Anyway, thank you Adam. I am not sure if I was looking for validation or confirmation that I was doing the right thing. Because when I have felt okay about everything, I wonder if I am being heartless and was so ready or easy to give up. I wonder if I did the right thing, etc. (I know this is all more mind made up stories, I can't help it!) So, I will watch it, let it happen. Though it does bring new emotions to me, which are now unsure, uncertainty. I am going with them too. Just watching them.
I do wonder why us humans never seem to understand what the mind is actually for, instead of it becoming a habit of making us worry. I wonder why we all got so addicted to thinking in the first place!

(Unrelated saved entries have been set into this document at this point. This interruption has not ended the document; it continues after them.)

-- ==== Sys2Proof/Machine/Image.lean ====
section
/-! DEFINITION. Tally images (Chapter 05): the container, the records and the checks at LOAD_PROGRAM in the order of Table 05-7. -/
namespace Sys2Proof.Machine

/-! ### Failures -/

/-- Where a check fails (R263): section type, record index, byte offset and check number. -/
structure Flaw where
  sect : Nat
  record : Nat
  offset : Nat
  check : Nat
  deriving DecidableEq, Repr

/-- Ascending section type, record index, byte offset and check number (R882). -/
def Flaw.before (a b : Flaw) : Bool :=
  decide (a.sect < b.sect ∨ (a.sect = b.sect ∧ (a.record < b.record ∨ (a.record = b.record ∧
    (a.offset < b.offset ∨ (a.offset = b.offset ∧ a.check < b.check))))))

/-- The failure that is reported of several (R882). -/
def firstFlaw : List Flaw → Option Flaw
  | [] => none
  | f :: fs =>
    match firstFlaw fs with
    | none => some f
    | some g => if Flaw.before g f then some g else some f

/-- A failure where the condition `bad` holds. -/
def flawIf (bad : Bool) (sec rec off chk : Nat) : List Flaw := if bad then [⟨sec, rec, off, chk⟩] else []

/-- A rejection: code, object, and the twelve detail bytes (R263). -/
structure Reject where
  code : Nat
  object : Nat
  det : List Byte
  deriving DecidableEq, Repr

def Flaw.reject (code : Nat) (f : Flaw) : Reject :=
  ⟨code, f.sect, detail [(f.record, 4), (f.offset, 4), (f.check, 4)]⟩

def rejectFirst (code : Nat) (fs : List Flaw) : Option Reject := (firstFlaw fs).map (Flaw.reject code)

/-! ### The container -/

/-- An entry of the section table (Table 05-3), with its place in the image. -/
structure SecEntry where
  place : Nat
  type : Nat
  flags : Nat
  reserved : Nat
  off : Nat
  len : Nat
  deriving DecidableEq, Repr

def secEntry (bs : List Byte) (i : Nat) : SecEntry :=
  let a := 64 + 24 * i
  ⟨a, field bs a 2, field bs (a + 2) 2, field bs (a + 4) 4, field bs (a + 8) 8, field bs (a + 16) 8⟩

def secTable (bs : List Byte) : List SecEntry := (List.range (field bs 24 4)).map (secEntry bs)

/-- The bytes of section `t`; none of an absent section. -/
def secBytes (bs : List Byte) (t : Nat) : List Byte :=
  match (secTable bs).find? fun e => e.type == t with
  | some e => slice bs e.off e.len
  | none => []
def hasSec (bs : List Byte) (t : Nat) : Bool := (secTable bs).any fun e => e.type == t

/-- Section types of Table 05-4 that the device knows, with their record sizes (0 for none). -/
def knownSecs : List (Nat × Nat) :=
  [(1, 0), (2, 16), (3, 16), (4, 64), (5, 64), (6, 0), (7, 0), (8, 16), (9, 0), (10, 0), (11, 16), (12, 16), (0xFF, 0)]
def requiredSecs : List Nat := [1, 2, 3, 4, 5, 6, 7, 8, 9]

def tallyMagic : List Byte := [0x54, 0x41, 0x4C, 0x4C, 0x59, 0x31, 0x00, 0x00]

/-- Header checks (Table 05-3, R887). -/
def headerFlaws (bs : List Byte) : List Flaw :=
  let count := field bs 24 4
  flawIf (decide (2 ≤ field bs 12 4)) 0 none32 12 887 ++
  flawIf (field bs 16 8 != bs.length) 0 none32 16 194 ++
  flawIf (field bs 28 4 != 0) 0 none32 28 887 ++
  flawIf (count == 0 || decide (bs.length < 64 + 24 * count)) 0 none32 24 194

/-- Checks of one section-table entry against those before it (R194, R195, R887). -/
def entryFlaws (bs : List Byte) (prior : List SecEntry) (e : SecEntry) : List Flaw :=
  flawIf (decide (2 ≤ e.flags)) 0 none32 (e.place + 2) 887 ++
  flawIf (e.reserved != 0) 0 none32 (e.place + 4) 887 ++
  (if e.off % 64 != 0 || decide (bs.length < e.off) then [⟨0, none32, e.place + 8, 194⟩]
   else flawIf (decide (bs.length < e.off + e.len)) 0 none32 (e.place + 16) 194) ++
  flawIf (decide (e.off < 64 + 24 * field bs 24 4)) 0 none32 (e.place + 8) 195 ++
  flawIf (prior.any fun p => p.type == e.type) 0 none32 e.place 195 ++
  flawIf (e.len != 0 && prior.any fun p => p.len != 0 && decide (p.off < e.off + e.len) && decide (e.off < p.off + p.len))
    0 none32 (e.place + 8) 195

def tableFlaws (bs : List Byte) : List SecEntry → List SecEntry → List Flaw
  | _, [] => []
  | prior, e :: es => entryFlaws bs prior e ++ tableFlaws bs (prior ++ [e]) es

/-- The SIGNATURE section is where R197 puts it. -/
def signatureFlaws (bs : List Byte) : List Flaw :=
  let es := secTable bs
  let signed := field bs 12 4 % 2 == 1
  flawIf (signed != hasSec bs 0xFF) 0 none32 12 197 ++
  match es.find? fun e => e.type == 0xFF with
  | some e => flawIf (signed && (e.len != 16616 || e.off + e.len != bs.length || es.any fun o => decide (e.off < o.off))) 0xFF none32 0 197
  | none => []

/-- Lengths that the records of a section fix (R243, R253, Table 05-4). -/
def sizeFlaws (bs : List Byte) : List Flaw :=
  (knownSecs.flatMap fun (t, n) => flawIf (n != 0 && (secBytes bs t).length % n != 0) t none32 0 195) ++
  (let b := secBytes bs 9
   flawIf (hasSec bs 9 && (decide (b.length < 16) || b.length != 16 + 8 * field b 2 2)) 9 none32 2 243) ++
  (let b := secBytes bs 10
   flawIf (hasSec bs 10 && (decide (b.length < 64) || b.length != 64 + 32 * field b 24 4 + 16 * field b 28 4)) 10 none32 24 253)

/-- Row 1 of Table 05-7. -/
def formatCheck (bs : List Byte) : Option Reject :=
  if bs.length < 64 ∨ bs.take 8 ≠ tallyMagic then some (Flaw.reject errImageFormat ⟨0, none32, 0, 194⟩)
  else
    let hs := headerFlaws bs
    if hs.any fun f => f.offset == 24 then rejectFirst errImageFormat hs
    else
      let missing := requiredSecs.flatMap fun t => flawIf (!hasSec bs t) t none32 0 195
      rejectFirst errImageFormat (hs ++ tableFlaws bs [] (secTable bs) ++ signatureFlaws bs ++ missing ++ sizeFlaws bs)

/-- Consecutive records of `n` bytes. -/
def records (n : Nat) (bs : List Byte) : List (List Byte) := chunksOf n (bs.length / n) bs
/-- Records with their indices. -/
def numbered {α : Type} (xs : List α) : List (Nat × α) := xs.zipIdx.map fun (x, i) => (i, x)

/-- Variants of each opcode (Table 05-8); 0 for an unknown opcode. -/
def variantsOf : Nat → Nat
  | 1 => 1 | 2 => 1 | 3 => 4 | 4 => 2 | 5 => 2 | 6 => 1 | 7 => 2 | 8 => 1 | 9 => 3 | 10 => 7 | 11 => 2 | 12 => 2 | _ => 0

/-- Row 2 of Table 05-7 (R196). Of the header's version only the major one is checked: a minor version other than the 0 that Table 05-3 gives is
accepted (DESIGN CHOICE, log 72). -/
def versionCheck (bs : List Byte) : Option Reject :=
  let unknown := (secTable bs).flatMap fun e =>
    flawIf (e.flags % 2 == 1 && !(knownSecs.any fun k => k.1 == e.type)) e.type none32 0 196
  let ops := (numbered (records 64 (secBytes bs 5))).flatMap fun (i, r) =>
    let v := variantsOf (field r 0 1)
    if v = 0 then [⟨5, i, 0, 202⟩] else flawIf (decide (v ≤ field r 1 1)) 5 i 1 202
  rejectFirst errImageVersion (flawIf (field bs 8 2 != 1) 0 none32 8 194 ++ unknown ++ ops)

/-- Where the SIGNATURE section starts, or the image's end. -/
def bodyEnd (bs : List Byte) : Nat :=
  match (secTable bs).find? fun e => e.type == 0xFF with
  | some e => e.off
  | none => bs.length

/-- Row 3 of Table 05-7. -/
def digestCheck (bs : List Byte) : Option Reject :=
  if sha256 (slice bs 64 (bodyEnd bs - 64)) = slice bs 32 32 then none else some (Flaw.reject errImageDigest ⟨0, none32, 32, 194⟩)

/-- Both signatures of the image verify under the key pair that the ring lists at the key index (R197, R198). -/
def signaturesOk (keys : List (Nat × List Byte × List Byte)) (bs : List Byte) : Bool :=
  let b := secBytes bs 0xFF
  match keys.find? fun k => k.1 == field b 0 4 with
  | some (_, rsa, slh) =>
    Config.rsaVerify rsa (bs.take 64) (slice b 8 384) && Config.slhVerify slh (bs.take 64) (slice b 392 16224)
  | none => false

/-- Row 4 of Table 05-7: policy value 2 permits unsigned images (R199, Table 15-8). -/
def signatureCheck (s : State) (bs : List Byte) : Option Reject :=
  if hasSec bs 0xFF then
    let keys := match s.dev.ring with | some r => r.keys | none => []
    if signaturesOk keys bs then none else some (Flaw.reject errImageSignature ⟨0xFF, none32, 0, 198⟩)
  else if (policy s).unsignedImages = 2 then none
  else some (Flaw.reject errImageSignature ⟨0xFF, none32, 0, 199⟩)

/-! ### Records -/

/-- The tensor IDs of an op's inputs or outputs: `n` of the four at `off`. -/
def idList (r : List Byte) (off n : Nat) : List Nat := (List.range (min n 4)).map fun i => field r (off + 4 * i) 4

/-- Words of the axis list at byte offset `off` of LISTS; none for 0xFFFF_FFFF or a list that does not lie inside (R880). -/
def axisList (lists : List Byte) (off : Nat) : Option (List Nat) :=
  if off = none32 then some []
  else if off % 4 != 0 || decide (lists.length < off + 4) then none
  else
    let n := field lists off 4
    if lists.length < off + 4 + 4 * n then none else some ((List.range n).map fun i => field lists (off + 4 + 4 * i) 4)

def parseTensor (r : List Byte) : TensorRec :=
  let rank := field r 8 1
  { name := field r 4 4, rank, fmt := field r 9 1, role := field r 10 1, blockPos := field r 11 1, replicated := field r 12 2,
    rule := field r 14 2, axes := (List.range (min rank 8)).map fun i => field r (16 + 4 * i) 4, depth := field r 48 1, flags := field r 49 1 }

/-- Size of an op's parameter block (Table 05-8a); `head` is what PARAMS holds from its offset on. Rank `xr` is X's. -/
def paramSize (opcode variant xr : Nat) (head : List Byte) : Nat :=
  match opcode with
  | 2 => 8 + 4 * field head 0 2 + 4 * field head 2 2
  | 4 => 24 | 5 => 8 | 6 => 8 | 7 => 8 | 9 => 8
  | 10 => if variant = 6 then 0 else 8
  | 11 => if variant = 0 then 40 * xr else 0
  | 12 => 16
  | _ => 0

/-- The class and variant take a parameter block (Table 05-8a). -/
def needsParams (opcode variant : Nat) : Bool :=
  opcode == 2 || opcode == 4 || opcode == 5 || opcode == 6 || opcode == 7 || opcode == 9 || opcode == 12 ||
  (opcode == 10 && variant != 6) || (opcode == 11 && variant == 0)

/-- The class names an axis list (R880). -/
def needsAxes (opcode : Nat) : Bool := opcode == 1 || opcode == 3 || opcode == 4 || opcode == 5

/-- An op record with its list and block. A backward ATTEND takes six inputs (Table 05-8) where the record has room for four (Table 05-6): the
two that the record cannot hold, dO and lse, come from the configuration. -/
def parseOp (imageId : DWord) (lists params : List Byte) (tensors : List TensorRec) (i : Nat) (r : List Byte) : OpRec :=
  let opcode := field r 0 1
  let variant := field r 1 1
  let more := if opcode = 4 ∧ variant = 1 ∧ field r 2 1 = 6 then [(Config.attendInputs imageId i).1, (Config.attendInputs imageId i).2] else []
  let ins := idList r 8 (field r 2 1) ++ more
  let xr := match ins with | x :: _ => ((tensors[x]?).map (·.rank)).getD 0 | [] => 0
  let off := field r 44 4
  let block := if needsParams opcode variant && off != none32 then slice params off (paramSize opcode variant xr (params.drop off)) else []
  { opcode, variant, flags := field r 4 2, phase := field r 6 2, ins, outs := idList r 24 (field r 3 1),
    axes := (axisList lists (field r 40 4)).getD [], params := block, machine := field r 48 2 }

def parseSafe (b : List Byte) : Safeguards :=
  { tau := if field b 0 4 = 0 then 0x3F000000 else BitVec.ofNat 32 (field b 0 4)
    limit := if field b 4 4 = 0 then 0x7F800000 else BitVec.ofNat 32 (field b 4 4)
    skipLimit := orDefault (field b 8 2) 16, mbInit := orDefault (field b 10 2) 1, mbMax := orDefault (field b 12 2) 65535
    examples := field b 16 4, normSource := field b 20 4 }

/-- A promotion rule; 0xFF in a format byte takes the default (R255, Table 04-3). -/
def parsePromo (r : List Byte) : PromoRule :=
  let f := fun (o d : Nat) => if field r o 1 = 0xFF then d else field r o 1
  { tensor := field r 0 4, sat := field r 4 4, uf := field r 8 4, minConv := field r 12 8, ceiling := f 20 1, mx6 := f 21 4, mx8 := f 22 2 }

def parseProg (r : List Byte) : ProgRule := ⟨field r 0 4, field r 4 1, field r 8 4, field r 12 4⟩

/-- Safeguard records: promotion rules, then program rules (R253). -/
def promoRecords (b : List Byte) : List (List Byte) := (List.range (field b 24 4)).map fun i => slice b (64 + 32 * i) 32
def progRecords (b : List Byte) : List (List Byte) := (List.range (field b 28 4)).map fun i => slice b (64 + 32 * field b 24 4 + 16 * i) 16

Thank you again Adam for your reply. I appreciate it very much.
Jun 22, 2014
Extra Comment NEW
by: Adam - InnerPeaceNow.com
Sure. 2 more things I feel I could say:
1 - there is the feeling of "me", thoughts emotions, sensations, etc. Around them, already allowing them to be, is an untouched space - one with stillness, or being. Feel this space, be this space, notice that it does not suffer what appears in it. The energetic feeling of "me" as a dense object is just another appearance arising in the space. This space is the same as the intuitive feeling of existence, the sense "I AM". It is not personal. Notice how this feeling of existence remains the same no matter what appears within it. Give less importance to the content of the space, don't be fascinated by any of it, and simply BE this space of being - like the sky, and all else is merely clouds.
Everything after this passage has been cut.